Besides, operating such big (and small) models comes with engineering challenges and are costly to operate. It has been reported that AI product and AI based companies have less favorable economics fundamentals compared to standard web application companies. 

This trend started with deep learning and their layered models with routinely more than thousands, even millions, of parameters which can make any normal person working in classic statistic already crazy. People noticed that their were not over-fitting as much as they should. First, people thought about some some implicit regularization mechanism and now the currently most liked explanations are the lottery ticket hypothesis and the double descent curve. Training on the whole internet can also be seen as a regularization scheme : there is no generalization problem if the universe is your dataset.

People did not stop with such cheap models and some companies like google, started some crazy intensive computing AutoML experiments trying to find deep architectures automatically, with hundreds of GPU. AlphaGo, which beat the Go world champion was trained  with reinforcement learning on zillions of games.

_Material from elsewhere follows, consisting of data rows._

-- ==== Sys2Proof/Machine/Crc.lean ====
section
/-! DEFINITION. The checks of the line and of the address hash (R82, R98, R214), the Ethernet FCS, and cutting fields out
of blocks. -/

namespace Sys2Proof

/-- The bits of v, most significant first (R10: fields on the line are sent most significant bit first). -/
def bitsMsb {w : Nat} (v : BitVec w) : List Bool :=
  (List.range w).map (fun i => v.getLsbD (w - 1 - i))

/-- One step of a CRC register of width w held in a Nat: shift left, feed one bit, reduce by the polynomial. -/
def crcStep (w poly r : Nat) (b : Bool) : Nat :=
  let top := Nat.testBit r (w - 1)
  let sh := (2 * r) % 2 ^ w
  if xor top b then Nat.xor sh poly else sh

def crcBits (w poly : Nat) (init : Nat) (bs : List Bool) : Nat :=
  bs.foldl (crcStep w poly) init

/-- CRC-32 of R82: polynomial 0x04C1_1DB7, initial value all ones, result complemented, in transmission order. -/
def crc32 (bs : List Bool) : BitVec 32 :=
  ~~~ (BitVec.ofNat 32 (crcBits 32 0x04C11DB7 0xFFFFFFFF bs))

/-- CRC-16 of R98: polynomial x^16 + x^12 + x^5 + 1, initial value 0xFFFF, no final complement. -/
def crc16 (bs : List Bool) : BitVec 16 :=
  BitVec.ofNat 16 (crcBits 16 0x1021 0xFFFF bs)

/-- Bits [hi:lo] of v as a w-bit field, w = hi - lo + 1. -/
def fld {n : Nat} (w lo : Nat) (v : BitVec n) : BitVec w := BitVec.extractLsb' lo w v

/-- Place a field at bit lo of an n-bit word. -/
def put {w : Nat} (n lo : Nat) (v : BitVec w) : BitVec n := (v.setWidth n) <<< lo

/-- One bit as a field. -/
def b1 (b : Bool) : BitVec 1 := BitVec.ofBool b

/-- The CRC-16 over bits [127:16] of a block, as HCHK, ECHK, NCHK and BCHK cover it (R98, R109, R145, R122). -/
def blockChk (b : Block) : BitVec 16 := crc16 (bitsMsb (fld 112 16 b))

/-- A block with its check written into bits [15:0]. -/
def withChk (b : Block) : Block := (b &&& ~~~ (0xFFFF : Block)) ||| (blockChk b).setWidth 128

/-- CRC-32 over whole blocks, in transmission order (R82, TCHK of Table 5.2). -/
def crc32Blocks (bs : List Block) : BitVec 32 := crc32 (bs.flatMap (fun b => bitsMsb b))

/-- The bits of a byte, least significant first, as Ethernet sends them. -/
def bitsLsb8 (b : Byte) : List Bool := (List.range 8).map (fun i => b.getLsbD i)

/-- Reverse the bits of a byte. -/
def rev8 (b : Byte) : Byte := BitVec.ofNat 8 ((bitsLsb8 b).foldl (fun a x => 2 * a + x.toNat) 0)

/-- The IEEE 802.3 frame check sequence of a frame's bytes, as its four bytes in order of transmission. -/
def fcsBytes (body : List Byte) : List Byte :=
  let c := crc32 (body.flatMap bitsLsb8)
  [rev8 (fld 8 24 c), rev8 (fld 8 16 c), rev8 (fld 8 8 c), rev8 (fld 8 0 c)]

/-- The frame's last four bytes are its FCS. -/
def fcsOk (frame : List Byte) : Bool :=
  decide (4 ≤ frame.length) && decide (frame.drop (frame.length - 4) = fcsBytes (frame.take (frame.length - 4)))

/-- The address table's set index: bits [16:0] of the CRC-32 over four zero bits, the VLAN ID and the MAC (R214). -/
def addrSet (vlan : BitVec 12) (mac : BitVec 48) : Nat :=
  (crc32 ([false, false, false, false] ++ bitsMsb vlan ++ bitsMsb mac)).toNat % 131072

/-- Bytes, most significant first, of a w-byte number. -/
def bytesBE (w : Nat) (v : Nat) : List Byte :=
  (List.range w).map (fun i => BitVec.ofNat 8 (v / 256 ^ (w - 1 - i)))

/-- The number that bytes spell, most significant first. -/
def natBE (bs : List Byte) : Nat := bs.foldl (fun a b => 256 * a + b.toNat) 0

/-- Round up the quotient. -/
def cdiv (a b : Nat) : Nat := (a + b - 1) / b

end Sys2Proof
end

Models recently grew in size with the emergence of attention modules. Such modules let the model learn to look at the most interesting parts of sentences when it do it works. They enabled the training of  much bigger NLP models for translation and text generation. GPT-2, developed by Open AI became the most famous billion parameter model and impressed with its nice performance. Recently GPT3 and GPT-Image showed even more improvements. 

Such big models may not disappear overnight as theses bigger models seems to have the nice property, besides being costly to train,  to generalize better than smaller models. Will these bigger models be the only one to show higher generalization (and generation property) or will we be able to have small models too ? 

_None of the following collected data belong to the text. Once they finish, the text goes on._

/-- A tree slot's configuration and its group (R19 to R22). [01_tree_model.md] -/
structure TreeCfg where
  configured : Bool := false -- R19 CONFIGURED
  first : Nat := 0 -- R19 first device lane
  size : Nat := 0 -- R19 group size
  expId : Nat := 0 -- R19 expected tree ID, 32 bits
  lockedId : Nat := 0 -- R21 locked tree ID, 0 while no lane holds frame lock
  laneMap : Tab Nat := [] -- R20 logical lane map: device lane plus 1 of each logical lane, 0 none
  removed : List Nat := [] -- R22 logical lanes removed by notice
  changes : List LaneChange := [] -- R93 lane changes waiting for their frame
  pair : Option Nat := none -- R37 the other member of the pair
  working : Bool := false -- R37 this tree is the working member
  selProtect : Bool := false -- R39 kept on the working member: the protect member carries traffic
  switching : Option Bool := none -- R39 selection accepted, the switch not yet complete
  differ : Bool := false -- R104 the members' SELECT values differ
  deriving DecidableEq, Repr

/-- A Pitch in the interlock's own copy of the schedule, with its window once the commit instant has frozen it (R139). [04_upstream_bursts.md] -/
structure IlWindow where
  entry : Pitch -- R139 the Pitch as the list and revision decoders give it
  frozen : Bool := false -- R139 its commit instant has come
  start : Ticks := 0 -- R139 S, from the commit instant on
  close : Ticks := 0 -- R139 its close
  lanes : List Nat := [] -- R139 device lanes of its burst
  deriving DecidableEq, Repr
def IlWindow.is (w : IlWindow) (frame pid : Nat) : Bool := w.entry.frame == frame && w.entry.pid == pid

/-- A parcel whose trusted header is received and whose blocks are still to come. [03_downstream.md] -/
structure Reception where
  hdr : Block := 0 -- R98 the header block
  kept : Nat := 0 -- R99 0 discarded at checks 2 to 5, its LENGTH followed; 1 past check 5; 2 a notice parcel
  party : Nat := 0 -- R233 the party that asked for its buffer
  ing : Entry := {} -- R186 the INGRESS_CFG record in force at the header
  buf : Option (Nat × Nat) := none -- R233 pool and index of the buffer, once it is granted
  deriving DecidableEq, Repr

/-- Frame following of a tree (R86 to R89, R103). [03_downstream.md] -/
structure TreeFrame where
  laneCount : Nat := 0 -- R86 LANE_COUNT of the reference lane
  tfl : Bool := false -- R86 tree frame lock
  mismatch : Bool := false -- R86 LANE_COUNT is not allowed or exceeds the group size
  hadTfl : Bool := false -- R87 it has had tree frame lock since it was configured
  fails : Nat := 0 -- R87 failed tree frames in a row
  loss : Bool := false -- R142 held off by a loss (IL_STATUS.LOST)
  heldId : Nat := 0 -- R21 tree ID to which tree frame lock is held, 0 without it
  dup : Bool := false -- R21 held as a duplicate
  lockAt : Ticks := 0 -- R21 instant at which tree frame lock was gained
  fc : Nat := 0 -- R89 extended frame counter, 64 bits
  refArr : Ticks := 0 -- R31 arrival of that frame's start on the reference lane
  refPast : List Ticks := [] -- R31 arrivals of the frames before it, latest first
  refInt : Ticks := Config.frameTicks -- R31 13,284,000 UI of the reference lane's recovered clock
  srN : Nat := 3 -- R103 N
  srVal : BitVec 16 := 0 -- R103 value of the run
  srRun : Nat := 0 -- R103 length of the run
  sr : Option (BitVec 16) := none -- R103 accepted value
  listBad : Bool := false -- R95 the list in reception is discarded
  listSeen : Nat := 0 -- R95 entries received of the list in reception
  listIds : List Nat := [] -- R110 PITCH_IDs of the list in reception for this leaf
  listDone : List (Ticks × Nat) := [] -- R129 instants at which the last lists completed, with the counts of their frames, latest first
  listNew : List Pitch := [] -- R131 entries of the list in reception that grant
  recv : Option Reception := none -- R99 the parcel in reception
  resync : Bool := false -- R98 blocks are skipped until a control block that can be trusted
  pm : Pm := { lol := 1 } -- R105 running counts: a tree starts without tree frame lock
  pmRec : PmRec := {} -- R106 previous-second record
  deriving DecidableEq, Repr

/-- An allocation (R171, R174, R42). [05_joining.md] -/
structure Alloc where
  ds : Bool := false -- R171 downstream direction
  us : Bool := false -- R171 upstream direction
  dormant : Bool := false -- R42 dormant
  lastLift : Option Ticks := none -- R174 instant of the last lift request
  displaced : Nat := 0 -- R123 DISPLACED since the last committed burst, 20 bits
  rewound : Nat := 0 -- R123 REWOUND since the last committed burst, 20 bits
  lateRev : Nat := 0 -- R123 LATE_REV since the last committed burst, 8 bits
  lastStd : Option Ticks := none -- R112 start of the latest STD Pitch whose commit instant has passed
  takeSeq : Nat := 0 -- R132 next place in the take log
  stdRegions : List (Nat × Nat × Nat) := [] -- R282 frame, region and preamble in UI of the STD Pitches of the last 64 frames
  deriving DecidableEq, Repr

/-- A change of an accept bit (R100). [03_downstream.md] -/
structure BitChange where
  aid : Nat
  val : Bool
  frame : Nat        -- the first frame whose start arrives after authentication, extended count
  deriving DecidableEq, Repr

/-- Acceptance on a tree (R28, R100, R101). [03_downstream.md] -/
structure Accept where
  bits : Tab Bool := [] -- R28 accept bitmap of 2^20 bits, all clear
  waiting : List BitChange := [] -- R100 changes waiting for their boundary
  view : Tab Bool := [] -- R101 the allocation list's downstream view
  badWords : List Nat := [] -- R101 words found uncorrectable and not yet rewritten
  deriving DecidableEq, Repr

/-- An accepted notice that waits to be processed (R148). [05_joining.md] -/
structure NoticeQ where
  ntype : Nat
  param : BitVec 32
  nseq : Nat
  auth : Bool
  body : List Block
  at_ : Ticks
  frame : Nat           -- extended count of the frame that holds its trailer block
  dup : Bool := false   -- it repeats the last accepted notice of its type (R150, R306)
  deriving DecidableEq, Repr

/-- The last accepted notice of a type (R150). [05_joining.md] -/
structure LastNotice where
  nseq : Nat
  v : Nat
  answers : List Answer := []
  deriving DecidableEq, Repr

/-- An entry of the join log (R184). [05_joining.md] -/
structure JoinLog where
  typ : Nat
  nseq : Nat
  result : Nat
  time : Nat
  deriving DecidableEq, Repr

/-- The leaf state machine of a tree (R156 to R177). [05_joining.md] -/
structure Join where
  st : Nat := 0 -- R183 STATE: 0 Listening to 4 Operating
  leaf : Option Nat := none -- R161 leaf number, 10 bits
  fcAssign : Nat := 0 -- R161 FC_ASSIGN, 64 bits
  k : Nat := 0 -- R158 BACKOFF_K
  draw : Option Nat := none -- R158 r, while the tree counts windows
  count : Nat := 0 -- R158 n
  attempts : Nat := 0 -- R158 JOIN_ATTEMPTS, 48 bits
  pass : Option Answer := none -- R152 an undone A.SERIAL, for the next announcement window
  aseq : Nat := 0 -- R151 ASEQ, 32 bits
  tAssign : Option Ticks := none -- R157 T_ASSIGN expiry
  tAnnounced : Option Ticks := none -- R157 T_ANNOUNCED expiry
  tRanged : Option Ticks := none -- R157 T_RANGED expiry
  tKex : Option Ticks := none -- R157 T_KEX expiry
  holdoff : Option Ticks := none -- R177 end of the hold-off
  rangeReady : Option Ticks := none -- R157 A.RANGE ready
  deriving DecidableEq, Repr

/-- An equalisation delay and the values waiting for their frame (R129). [04_upstream_bursts.md] -/
structure Eqd where
  cur : Nat := 0 -- R129 EqD in force, 27 bits
  next : List (Nat × Option Nat) := [] -- R129 values waiting, and the frame from which each holds once known
  rangeCur : Option Nat := none -- R162 ranging EqD in force
  rangeNext : List (Nat × Option Nat) := [] -- R162 ranging EqDs waiting
  roundCur : Nat := 0 -- R162 ROUND of the ranging EqD in force, 4 bits
  roundNext : List (Nat × Option Nat) := [] -- R162 ROUNDs of those waiting
  deriving DecidableEq, Repr

/-- Where the next notice of a stream stands (R145, R146): a frame's overhead stream by the low 32 bits of its count, which
N.ASSIGN leaves as they are, or a notice parcel by the instant of its header; and the block. [05_joining.md] -/
structure NoticeCur where
  key : Nat
  next : Nat
  deriving DecidableEq, Repr

/-- Notices, answers and the exchange of a tree (R148 to R169). [05_joining.md] -/
structure Exchange where
  queue : List NoticeQ := [] -- R148 accepted notices not processed
  curList : Option NoticeCur := none -- R145 the block of an overhead stream that follows the last notice located in it
  curParcel : Option NoticeCur := none -- R146 the same of a notice parcel, which may go on while the next frame's overhead stream comes
  answers : List Answer := [] -- R152 answer queue, in order of readiness
  ranges : List Answer := [] -- R152 undone A.RANGE answers, for the next ranging Pitch
  last : Tab (Option LastNotice) := [] -- R150 last accepted notice of each type
  vHigh : Option Nat := none -- R306 highest accepted v
  vSeen : List Nat := [] -- R306 accepted values inside the window
  req : List Block := [] -- R165 SPDM request blocks reassembled
  reqLen : Nat := 0 -- R165 MSG_LEN of the partial request
  reqNext : Nat := 0 -- R165 next expected OFFSET
  reqReady : Option Nat := none -- R165 NSEQ of the notice that completed a request not yet answered
  respLeft : Nat := 0 -- R165 fragments of the response not yet committed
  respMeas : List (Nat × List Byte) := [] -- R432 measurement blocks that the last response reports
  respKind : Nat := 0 -- R166 response in flight: 1 CHALLENGE_AUTH, 2 signed MEASUREMENTS, 0 other
  chain : Nat := 0 -- R167 certificate chain: next expected OFFSET of a partial chain
  chainBlocks : List Block := [] -- R167 the chain's blocks as far as they came
  hubKey : Option Nat := none -- R167 subject key of the end-entity certificate of a chain that passed validation
  challenged : Bool := false -- R166 CHALLENGE_AUTH committed since the entry to Ranged
  measured : Bool := false -- R166 signed MEASUREMENTS committed since the entry to Ranged
  kexShare : Option NoticeQ := none -- R168 the phase 1 notice whose share is being prepared
  log : List JoinLog := [] -- R184 last 256 notices and answers, oldest first
  deriving DecidableEq, Repr

/-- TREE_TIME and N.TIME (Table 12.4). [12_time.md] -/
structure TreeTime where
  valid : Bool := false -- R348 VALID
  offset : Int := 0 -- R348 OFFSET, 60 bits
  asym : Int := 0 -- R347 ASYM, 32 bits
  leap : Nat := 0 -- R348 LEAP
  utc : Int := 0 -- R348 UTC_OFFSET
  lastValid : Ticks := 0 -- R350 instant of the last valid frame
  deriving DecidableEq, Repr

/-- The disable-transmit record of a slot, in AO storage (R43, R176). [05_joining.md] -/
structure DtRec where
  held : Bool := false -- R176 held flag
  treeId : Nat := 0 -- R176 tree ID, 32 bits
  deriving DecidableEq, Repr

/-- A tree slot (R18). -/
structure Tree where
  cfg : TreeCfg := {}
  fr : TreeFrame := {}
  join : Join := {}
  eqd : Eqd := {}
  ex : Exchange := {}
  acc : Accept := {}
  allocs : Tab Alloc := [] -- R171 allocations by AID
  pitches : List Pitch := [] -- R113 held Pitches, in order of start
  il : List IlWindow := [] -- R139 the interlock's own copy of the Pitch schedule
  time : TreeTime := {}
  dt : DtRec := {}
  deriving DecidableEq, Repr

end Sys2Proof
end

To put that in context, keep in mind that human brains are actually pretty big in proportion to their body compared to other mammalians. They are, however, contrary to GPU based models, much more energy efficient. My brain, writing these very fine lines is consuming roughly 40 watts. 

So for researchers unable to throw thousand and more dollars for training models may be willing to find methods much more energy efficient.  And that could need some innovation in hardware. Indeed many companies are trying to developed co-processors to make AI much more efficient. The basic idea being : CPU and even GPUs are too generic processors. Let's build a processor with specific AI operations so that they AI will be much faster on my device than on CPU and GPU. This is for example the idea of Google TPU. However beating Nvidia seems pretty hard as google still buy Nvidia GPU for their cloud services. 

A recent article showed that often times, an approach succeed, not because it was intrinsically  better but because it was supported by the available hardware: see the hardware lottery.

One could remember the words of the pionner Alan Kay "researcher should design their own hardware". These approach could let scientists not be constrained by the hardward they have. If noble, this philosophy is requires much more work as design hardware is time consuming and many Machine learning practictionner do not have electronic background. However there is a hope ! If you have heard about FPGA you could think, let's do that ! And there is indeed very interesting things happening in this space : tools, which used to be pretty awful,  are become much more usable thanks to a growing community of open source base tools. 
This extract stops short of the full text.